# WHAT TO WORK ON
Please repeat the lines below exactly. Begin with the line containing "d.padAero := rfl" and go on through the line containing "d.napFrom := rfl".

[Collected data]

section
variable (d : Dev) (o : Out)
@[simp] theorem Dev.emitOut_regs : (d.emitOut o).regs = d.regs := rfl
@[simp] theorem Dev.emitOut_mem : (d.emitOut o).mem = d.mem := rfl
@[simp] theorem Dev.emitOut_host : (d.emitOut o).host = d.host := rfl
@[simp] theorem Dev.emitOut_free : (d.emitOut o).free = d.free := rfl
@[simp] theorem Dev.emitOut_latches : (d.emitOut o).latches = d.latches := rfl
@[simp] theorem Dev.emitOut_barker : (d.emitOut o).barker = d.barker := rfl
@[simp] theorem Dev.emitOut_ret : (d.emitOut o).ret = d.ret := rfl
@[simp] theorem Dev.emitOut_engs : (d.emitOut o).engs = d.engs := rfl
@[simp] theorem Dev.emitOut_copies : (d.emitOut o).copies = d.copies := rfl
@[simp] theorem Dev.emitOut_nextCopy : (d.emitOut o).nextCopy = d.nextCopy := rfl
@[simp] theorem Dev.emitOut_inflight : (d.emitOut o).inflight = d.inflight := rfl
@[simp] theorem Dev.emitOut_gens : (d.emitOut o).gens = d.gens := rfl
@[simp] theorem Dev.emitOut_waves : (d.emitOut o).waves = d.waves := rfl
@[simp] theorem Dev.emitOut_tumCtx : (d.emitOut o).tumCtx = d.tumCtx := rfl
@[simp] theorem Dev.emitOut_preQ : (d.emitOut o).preQ = d.preQ := rfl
@[simp] theorem Dev.emitOut_tums : (d.emitOut o).tums = d.tums := rfl
@[simp] theorem Dev.emitOut_descs : (d.emitOut o).descs = d.descs := rfl
@[simp] theorem Dev.emitOut_blocks : (d.emitOut o).blocks = d.blocks := rfl
@[simp] theorem Dev.emitOut_flows : (d.emitOut o).flows = d.flows := rfl
@[simp] theorem Dev.emitOut_pins : (d.emitOut o).pins = d.pins := rfl
@[simp] theorem Dev.emitOut_projRec : (d.emitOut o).projRec = d.projRec := rfl
@[simp] theorem Dev.emitOut_migrs : (d.emitOut o).migrs = d.migrs := rfl
@[simp] theorem Dev.emitOut_evacs : (d.emitOut o).evacs = d.evacs := rfl
@[simp] theorem Dev.emitOut_demoted : (d.emitOut o).demoted = d.demoted := rfl
@[simp] theorem Dev.emitOut_newFlows : (d.emitOut o).newFlows = d.newFlows := rfl
@[simp] theorem Dev.emitOut_routers : (d.emitOut o).routers = d.routers := rfl
@[simp] theorem Dev.emitOut_gwIn : (d.emitOut o).gwIn = d.gwIn := rfl
@[simp] theorem Dev.emitOut_rimIn : (d.emitOut o).rimIn = d.rimIn := rfl
@[simp] theorem Dev.emitOut_mirrors : (d.emitOut o).mirrors = d.mirrors := rfl
@[simp] theorem Dev.emitOut_gated : (d.emitOut o).gated = d.gated := rfl
@[simp] theorem Dev.emitOut_ports : (d.emitOut o).ports = d.ports := rfl
@[simp] theorem Dev.emitOut_rimTab : (d.emitOut o).rimTab = d.rimTab := rfl
@[simp] theorem Dev.emitOut_rimBad : (d.emitOut o).rimBad = d.rimBad := rfl
@[simp] theorem Dev.emitOut_rimHeld : (d.emitOut o).rimHeld = d.rimHeld := rfl
@[simp] theorem Dev.emitOut_swIn : (d.emitOut o).swIn = d.swIn := rfl
@[simp] theorem Dev.emitOut_owners : (d.emitOut o).owners = d.owners := rfl
@[simp] theorem Dev.emitOut_nextOwner : (d.emitOut o).nextOwner = d.nextOwner := rfl
@[simp] theorem Dev.emitOut_marksIn : (d.emitOut o).marksIn = d.marksIn := rfl
@[simp] theorem Dev.emitOut_pkIn : (d.emitOut o).pkIn = d.pkIn := rfl
@[simp] theorem Dev.emitOut_xptIn : (d.emitOut o).xptIn = d.xptIn := rfl
@[simp] theorem Dev.emitOut_xptTx : (d.emitOut o).xptTx = d.xptTx := rfl
@[simp] theorem Dev.emitOut_xptRx : (d.emitOut o).xptRx = d.xptRx := rfl
@[simp] theorem Dev.emitOut_endIn : (d.emitOut o).endIn = d.endIn := rfl
@[simp] theorem Dev.emitOut_aero : (d.emitOut o).aero = d.aero := rfl
@[simp] theorem Dev.emitOut_aeroPin : (d.emitOut o).aeroPin = d.aeroPin := rfl
@[simp] theorem Dev.emitOut_sns : (d.emitOut o).sns = d.sns := rfl
@[simp] theorem Dev.emitOut_csi : (d.emitOut o).csi = d.csi := rfl
@[simp] theorem Dev.emitOut_aeri : (d.emitOut o).aeri = d.aeri := rfl
@[simp] theorem Dev.emitOut_crcHeld : (d.emitOut o).crcHeld = d.crcHeld := rfl
@[simp] theorem Dev.emitOut_crcLow : (d.emitOut o).crcLow = d.crcLow := rfl
@[simp] theorem Dev.emitOut_crcDue : (d.emitOut o).crcDue = d.crcDue := rfl
@[simp] theorem Dev.emitOut_pcie : (d.emitOut o).pcie = d.pcie := rfl
@[simp] theorem Dev.emitOut_outRings : (d.emitOut o).outRings = d.outRings := rfl
@[simp] theorem Dev.emitOut_injOut : (d.emitOut o).injOut = d.injOut := rfl
@[simp] theorem Dev.emitOut_injStopped : (d.emitOut o).injStopped = d.injStopped := rfl
@[simp] theorem Dev.emitOut_cmds : (d.emitOut o).cmds = d.cmds := rfl
@[simp] theorem Dev.emitOut_nextCmd : (d.emitOut o).nextCmd = d.nextCmd := rfl
@[simp] theorem Dev.emitOut_cqs : (d.emitOut o).cqs = d.cqs := rfl
@[simp] theorem Dev.emitOut_remoteAlive : (d.emitOut o).remoteAlive = d.remoteAlive := rfl
@[simp] theorem Dev.emitOut_rmRestart : (d.emitOut o).rmRestart = d.rmRestart := rfl
@[simp] theorem Dev.emitOut_sqStopped : (d.emitOut o).sqStopped = d.sqStopped := rfl
@[simp] theorem Dev.emitOut_cqStopped : (d.emitOut o).cqStopped = d.cqStopped := rfl
@[simp] theorem Dev.emitOut_mqs : (d.emitOut o).mqs = d.mqs := rfl
@[simp] theorem Dev.emitOut_staged : (d.emitOut o).staged = d.staged := rfl
@[simp] theorem Dev.emitOut_units : (d.emitOut o).units = d.units := rfl
@[simp] theorem Dev.emitOut_phase : (d.emitOut o).phase = d.phase := rfl
@[simp] theorem Dev.emitOut_lifecycle : (d.emitOut o).lifecycle = d.lifecycle := rfl
@[simp] theorem Dev.emitOut_svnMin : (d.emitOut o).svnMin = d.svnMin := rfl
@[simp] theorem Dev.emitOut_slotA : (d.emitOut o).slotA = d.slotA := rfl
@[simp] theorem Dev.emitOut_slotB : (d.emitOut o).slotB = d.slotB := rfl
@[simp] theorem Dev.emitOut_bootB : (d.emitOut o).bootB = d.bootB := rfl
@[simp] theorem Dev.emitOut_fw : (d.emitOut o).fw = d.fw := rfl
@[simp] theorem Dev.emitOut_netImage : (d.emitOut o).netImage = d.netImage := rfl
@[simp] theorem Dev.emitOut_netBoot : (d.emitOut o).netBoot = d.netBoot := rfl
@[simp] theorem Dev.emitOut_lics : (d.emitOut o).lics = d.lics := rfl
@[simp] theorem Dev.emitOut_cal : (d.emitOut o).cal = d.cal := rfl
@[simp] theorem Dev.emitOut_trims : (d.emitOut o).trims = d.trims := rfl
@[simp] theorem Dev.emitOut_identity : (d.emitOut o).identity = d.identity := rfl
@[simp] theorem Dev.emitOut_savedTime : (d.emitOut o).savedTime = d.savedTime := rfl
@[simp] theorem Dev.emitOut_softRows : (d.emitOut o).softRows = d.softRows := rfl
@[simp] theorem Dev.emitOut_rowRepairs : (d.emitOut o).rowRepairs = d.rowRepairs := rfl
@[simp] theorem Dev.emitOut_retData : (d.emitOut o).retData = d.retData := rfl
@[simp] theorem Dev.emitOut_retPoison : (d.emitOut o).retPoison = d.retPoison := rfl
@[simp] theorem Dev.emitOut_faultN : (d.emitOut o).faultN = d.faultN := rfl
@[simp] theorem Dev.emitOut_wakeN : (d.emitOut o).wakeN = d.wakeN := rfl
@[simp] theorem Dev.emitOut_vid : (d.emitOut o).vid = d.vid := rfl
@[simp] theorem Dev.emitOut_padAero : (d.emitOut o).padAero = d.padAero := rfl
@[simp] theorem Dev.emitOut_smbAddr : (d.emitOut o).smbAddr = d.smbAddr := rfl
@[simp] theorem Dev.emitOut_rails : (d.emitOut o).rails = d.rails := rfl
@[simp] theorem Dev.emitOut_tripReads : (d.emitOut o).tripReads = d.tripReads := rfl
@[simp] theorem Dev.emitOut_tripped : (d.emitOut o).tripped = d.tripped := rfl
@[simp] theorem Dev.emitOut_napFrom : (d.emitOut o).napFrom = d.napFrom := rfl
@[simp] theorem Dev.emitOut_halfGated : (d.emitOut o).halfGated = d.halfGated := rfl
@[simp] theorem Dev.emitOut_tcRestart : (d.emitOut o).tcRestart = d.tcRestart := rfl
@[simp] theorem Dev.emitOut_ctxReset : (d.emitOut o).ctxReset = d.ctxReset := rfl
@[simp] theorem Dev.emitOut_dbgHalt : (d.emitOut o).dbgHalt = d.dbgHalt := rfl
@[simp] theorem Dev.emitOut_dbgTiles : (d.emitOut o).dbgTiles = d.dbgTiles := rfl
@[simp] theorem Dev.emitOut_restore : (d.emitOut o).restore = d.restore := rfl
@[simp] theorem Dev.emitOut_fwTry : (d.emitOut o).fwTry = d.fwTry := rfl
@[simp] theorem Dev.emitOut_tap : (d.emitOut o).tap = d.tap := rfl
@[simp] theorem Dev.emitOut_snsLoss : (d.emitOut o).snsLoss = d.snsLoss := rfl
@[simp] theorem Dev.emitOut_snsLossAt : (d.emitOut o).snsLossAt = d.snsLossAt := rfl
@[simp] theorem Dev.emitOut_tmr : (d.emitOut o).tmr = d.tmr := rfl
@[simp] theorem Dev.emitOut_hcExt : (d.emitOut o).hcExt = d.hcExt := rfl
@[simp] theorem Dev.emitOut_hcRst : (d.emitOut o).hcRst = d.hcRst := rfl
@[simp] theorem Dev.emitOut_hcMark : (d.emitOut o).hcMark = d.hcMark := rfl
@[simp] theorem Dev.emitOut_hcDump : (d.emitOut o).hcDump = d.hcDump := rfl
@[simp] theorem Dev.emitOut_homLap : (d.emitOut o).homLap = d.homLap := rfl
@[simp] theorem Dev.emitOut_poison : (d.emitOut o).poison = d.poison := rfl
end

# REPLY
@[simp] theorem Dev.emitOut_padAero : (d.emitOut o).padAero = d.padAero := rfl
@[simp] theorem Dev.emitOut_smbAddr : (d.emitOut o).smbAddr = d.smbAddr := rfl
@[simp] theorem Dev.emitOut_rails : (d.emitOut o).rails = d.rails := rfl
@[simp] theorem Dev.emitOut_tripReads : (d.emitOut o).tripReads = d.tripReads := rfl
@[simp] theorem Dev.emitOut_tripped : (d.emitOut o).tripped = d.tripped := rfl
@[simp] theorem Dev.emitOut_napFrom : (d.emitOut o).napFrom = d.napFrom := rfl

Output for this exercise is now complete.